KCET · Maths · Application of Derivatives
A YouTube short video is getting viral according to \(f(t) = -2t^3 + 3t^2 + 5\). At what time does the video get maximum number of shares? (\(t\) is in hours)
- A \(1\)
- B \(2\)
- C \(3\)
- D \(4\)
Answer & Solution
Correct Answer
(A) \(1\)
Step-by-step Solution
Detailed explanation
Given the function \(f(t) = -2t^3 + 3t^2 + 5\).
Differentiating with respect to \(t\), we get:
\(f'(t) = -6t^2 + 6t\)
For maximum or minimum, \(f'(t) = 0\):
\(-6t^2 + 6t = 0\)
\(-6t(t - 1) = 0\)
This gives \(t = 0\) or \(t = 1\).
Now, finding the second derivative:
\(f''(t) = -12t + 6\)
At \(t = 0\), \(f''(0) = 6 > 0\), which corresponds to a local minimum.
At \(t = 1\), \(f''(1) = -12(1) + 6 = -6 < 0\), which corresponds to a local maximum.

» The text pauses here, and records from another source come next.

-- ==== Sys2Proof/Certificates/Slice0/Obligations.lean ====
section
/-! DEFINITION. The statements for the provers. Each docstring names the rules of spec/ the statement formalises. -/

open Sys2Proof Sys2Proof.Machine

/-! Encoding. -/

/-- 30_encoding.md R91, R92, R96: decoding an encoded well-formed command gives it back, whatever its operands. -/
def Obligations.DecodeOfEncode : Prop :=
  ∀ i : Instr, i.wellFormed = true → decode (encode i) = .ok i

/-- 30_encoding.md R95, R97: a word that spells a command is the one word of that command, and the command is
well-formed, so no illegal word is taken for another command. -/
def Obligations.EncodeOfDecode : Prop :=
  ∀ (w : Word) (i : Instr), decode w = .ok i → encode i = w ∧ i.wellFormed = true

/-- 30_encoding.md R95, R96: a word spells the command named `x` exactly when it matches that row of the opcode map,
with the selector of SEL and CSWAP assigned; and no word matches two rows. -/
def Obligations.DecoderAgreesWithOpcodeMap : Prop :=
  (∀ (w : Word) (x : String),
    (∃ i, decode w = .ok i ∧ mnemonicOf i = x) ↔
    (∃ r ∈ opcodeTable, r.mnemonic = x ∧ w &&& r.mask = r.pattern ∧
      (x = "SEL" ∨ x = "CSWAP" → w.extractLsb' 0 3 ≠ 7#3))) ∧
  (∀ (w : Word), ∀ r ∈ opcodeTable, ∀ q ∈ opcodeTable,
    w &&& r.mask = r.pattern → w &&& q.mask = q.pattern → r = q)

/-- 30_encoding.md R98 and the words written out in 95_test_vectors.md and files 40 to 47: one of each unit. -/
def Obligations.WrittenWordsDecode : Prop :=
  decode 0x0F000000 = .ok .zeroize ∧
  decode 0x10312000 = .ok (.add 3 1 2) ∧
  decode 0x2031200A = .ok (.sel 3 1 2 0b1010#4) ∧
  decode 0x32312040 = .ok (.montmul 3 1 2 1) ∧
  decode 0x4166CA40 = .ok (.modexpb 6 6 12 10 1) ∧
  decode 0x55C9D040 = .ok (.ptaff 12 9 13 1) ∧
  decode 0x60963041 = .ok (.scmul 9 6 3 1 true) ∧
  decode 0x20312007 = .error .reservedSelector ∧
  decode 0x10123100 = .error .unusedField ∧
  decode 0 = .error .unassignedOp

/-! The step. -/

/-- 10_state.md R30; 20_memory.md R73, R60: what one step is, by the head of the list of events. At the sequencer's turn,
by an event or because nothing else is pending, it is the meaning of the command in `CMD` where one is accepted, and
changes nothing where none is. Where the next event is a host access, it is that access at its offset from the base, the
block's answer among its effects; outside the window it answers `buserror` (R61, R72) and changes nothing else. The list
of events and the turn are the model's (log 1, log 2), and so is the answer below the base (log 7). -/
def Obligations.StepRunsDecodedCommand : Prop :=
  ∀ (s : State) (rest : List Event),
    (∀ i : Instr, s.busy = true → decode s.cmd = .ok i →
      (s.events = .sequencer :: rest → step s = exec i { s with events := rest }) ∧
      (s.events = [] → step s = exec i s)) ∧
    (s.busy = false →
      (s.events = .sequencer :: rest → step s = .next { s with events := rest }) ∧
      (s.events = [] → step s = .next s)) ∧
    (∀ (off bytes : Nat) (d : Word),
      (s.events = .access (.read (s.params.base + off) bytes) :: rest →
        step s = .next (hostAccess { s with events := rest } (.read off bytes))) ∧
      (s.events = .access (.write (s.params.base + off) bytes d) :: rest →
        step s = .next (hostAccess { s with events := rest } (.write off bytes d)))) ∧
    (∀ (addr bytes : Nat) (d : Word), addr < s.params.base ∨ s.params.base + 0x4000 ≤ addr →
      s.events = .access (.read addr bytes) :: rest ∨ s.events = .access (.write addr bytes d) :: rest →
      step s = .next { s with events := rest, answers := .buserror :: s.answers })

/-- 30_encoding.md R97: an accepted word that spells no command completes with E_ILLEGAL, which sets FATAL; nothing else
changes. The sequencer's turn comes by the next event or because nothing else is pending, which is the model's (log 2). -/
def Obligations.IllegalWordCompletesWithError : Prop :=
  ∀ (s : State) (r : Reject) (rest : List Event), s.busy = true → decode s.cmd = .error r →
    (s.events = .sequencer :: rest → step s = .next { s with
      events := rest, err := some .eIllegal, fatal := true, busy := false, done := true, trace := [] }) ∧
    (s.events = [] → step s = .next { s with
      err := some .eIllegal, fatal := true, busy := false, done := true, trace := [] })

/-- 10_state.md R30, R41: in the condition IDLE any word written to `CMD` is accepted (BUSY 1, DONE 0), and while
BUSY, FATAL or an error holds the write is refused and only the answer is recorded. The record of answers is the
model's (log 1). -/
def Obligations.CommandAcceptance : Prop :=
  ∀ (s : State) (d : Word),
    (s.busy = false → s.fatal = false → s.err = none →
      hostAccess s (.write 0x14 4 d) =
        { s with cmd := d, busy := true, done := false, answers := .taken :: s.answers }) ∧
    (s.busy = true ∨ s.fatal = true ∨ s.err ≠ none →
      hostAccess s (.write 0x14 4 d) = { s with answers := .buserror :: s.answers })

/-- 70_reset_and_hazards.md R285 and 93_implementation_defined.md: every word, access and operand value has a stated
outcome, so every step of every state gives a next state; and a step that is the sequencer's turn leaves no command
unfinished. That a completion is one step is the model's choice (log 2). -/
def Obligations.EveryStepGivesNextState : Prop :=
  (∀ s : State, ∃ t, step s = .next t) ∧
  (∀ (i : Instr) (s : State), ∃ t, exec i s = .next t ∧ t.busy = false ∧ t.done = true)

/-! The limb functions. -/

/-- 40_limb_adder_subtractor.md R122. -/
def Obligations.AdditionLaw : Prop :=
  ∀ (w : Nat) (a b : Limbs w), 1 ≤ w → a.length = b.length →
    val (addN a b).1 + (addN a b).2.toNat * 2 ^ (w * a.length) = val a + val b ∧
    val (addN a b).1 < 2 ^ (w * a.length) ∧ (addN a b).1.length = a.length

/-- 40_limb_adder_subtractor.md R123. -/
def Obligations.SubtractionLaw : Prop :=
  ∀ (w : Nat) (a b : Limbs w), 1 ≤ w → a.length = b.length →
    (val (subN a b).1 : Int) - (subN a b).2.toNat * 2 ^ (w * a.length) = (val a : Int) - val b ∧
    ((subN a b).2 = true ↔ val a < val b) ∧ (subN a b).1.length = a.length ∧
    ((subN a b).2 = true → val (subN a b).1 + val b = val a + 2 ^ (w * a.length))

/-- 40_limb_adder_subtractor.md R124, R125. -/
def Obligations.ZeroTestAndComparisonLaw : Prop :=
  ∀ (w : Nat) (a b : Limbs w), 1 ≤ w → a.length = b.length →
    (isZeroN a = true ↔ val a = 0) ∧
    ((cmpN a b).lt = true ↔ val a < val b) ∧ ((cmpN a b).eq = true ↔ val a = val b) ∧
    ((cmpN a b).gt = true ↔ val b < val a)

/-- 41_conditional_select.md R141, R145: the masks select and exchange whole vectors. -/
def Obligations.SelectAndSwapLaw : Prop :=
  ∀ (w : Nat) (a b : Limbs w), a.length = b.length →
    selectN true a b = a ∧ selectN false a b = b ∧ cswapN true a b = (b, a) ∧ cswapN false a b = (a, b)

/-- 41_conditional_select.md R142: the bit of `FLAGS` with the number `fn[2:0]`, 0 for number 6, inverted by `fn[3]`. -/
def Obligations.SelectedFlag : Prop :=
  ∀ (f : Flags) (cond : BitVec 4), condAssigned cond = true →
    flagVal f cond = (((flagsWord f).getLsbD (cond.toNat % 8)) ^^ decide (8 ≤ cond.toNat))

/-- 42_montgomery_multiplier.md R152: for an odd limb, `N0INV` is the unique limb with `m0 * n0 + 1` a multiple of `2^W`. -/
def Obligations.NegatedInverseLaw : Prop :=
  ∀ (w : Nat) (m0 : BitVec w), 1 ≤ w → m0.toNat % 2 = 1 →
    (m0.toNat * (n0inv m0).toNat + 1) % 2 ^ w = 0 ∧
    (∀ x : BitVec w, (m0.toNat * x.toNat + 1) % 2 ^ w = 0 → x = n0inv m0)

/-- 42_montgomery_multiplier.md R154: the value of `MONTMUL`, its range, and the accumulator before the final
subtraction. -/
def Obligations.MontgomeryProductLaw : Prop :=
  ∀ (w : Nat) (m a b : Limbs w), 1 ≤ w → val m % 2 = 1 → a.length = m.length → b.length = m.length →
    val a * val b < val m * 2 ^ (w * m.length) →
    let n0 := n0inv (m.headD 0)
    let t := montLoop m n0 a b { lo := List.replicate m.length 0, hi := 0 }
    let r := montmul m n0 a b
    val r < val m ∧ r.length = m.length ∧
    val r * 2 ^ (w * m.length) % val m = val a * val b % val m ∧
    (∃ q : Nat, (val t.lo + 2 ^ (w * m.length) * t.hi.toNat) * 2 ^ (w * m.length) = val a * val b + q * val m) ∧
    val t.lo + 2 ^ (w * m.length) * t.hi.toNat < 2 * val m ∧ t.hi.toNat ≤ 1

/-- 42_montgomery_multiplier.md R155: the constants of a context made from an odd modulus, and their trace. -/
def Obligations.ContextConstants : Prop :=
  ∀ (w : Nat) (m : Limbs w), 1 ≤ w → val m % 2 = 1 →
    let k := mkctx m
    k.val.m = m ∧ k.val.one.length = m.length ∧ k.val.rr.length = m.length ∧
    val k.val.one = 2 ^ (w * m.length) % val m ∧ val k.val.rr = (2 ^ (w * m.length)) ^ 2 % val m ∧
    k.val.n0 = n0inv (m.headD 0) ∧
    k.trace = [.n0 1, .lsub m.length, .lsel m.length] ++ List.replicate (2 * w * m.length) (.mdbl m.length)

/-- 42_montgomery_multiplier.md R162: the round trip, and multiplicative consistency. -/
def Obligations.MontgomeryRoundTrip : Prop :=
  ∀ (w : Nat) (m a b : Limbs w), 1 ≤ w → val m % 2 = 1 → a.length = m.length → b.length = m.length →
    val a < val m → val b < val m →
    let k := (mkctx m).val
    (frommontT k (tomontT k a).val).val = a ∧
    val (frommontT k (mmT k (tomontT k a).val (tomontT k b).val).val).val = val a * val b % val m

/-- 43_modexp_engine.md R172: the value of `MODEXP` for every base, exponent, window and bit count; `x^0 = 1`. The
spec marks R172 as its own inference, from R171 and R154. -/
def Obligations.ExponentiationLaw : Prop :=
  ∀ (w win x e nb : Nat) (m base : Limbs w), 1 ≤ w → 1 ≤ win → val m % 2 = 1 → x < val m → e < 2 ^ nb →
    base.length = m.length → val base = x * 2 ^ (w * m.length) % val m →
    let r := (modexpT (mkctx m).val win base e nb).val
    r.length = m.length ∧ val r = x ^ e % val m * 2 ^ (w * m.length) % val m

Thus, the video gets the maximum number of shares at \(t = 1\).
Answer: \(1\)
Differentiating with respect to \(t\), we get:
\(f'(t) = -6t^2 + 6t\)
For maximum or minimum, \(f'(t) = 0\):
\(-6t^2 + 6t = 0\)
\(-6t(t - 1) = 0\)
This gives \(t = 0\) or \(t = 1\).
Now, finding the second derivative:
\(f''(t) = -12t + 6\)
At \(t = 0\), \(f''(0) = 6 > 0\), which corresponds to a local minimum.
At \(t = 1\), \(f''(1) = -12(1) + 6 = -6 < 0\), which corresponds to a local maximum.
Thus, the video gets the maximum number of shares at \(t = 1\).
Answer: \(1\)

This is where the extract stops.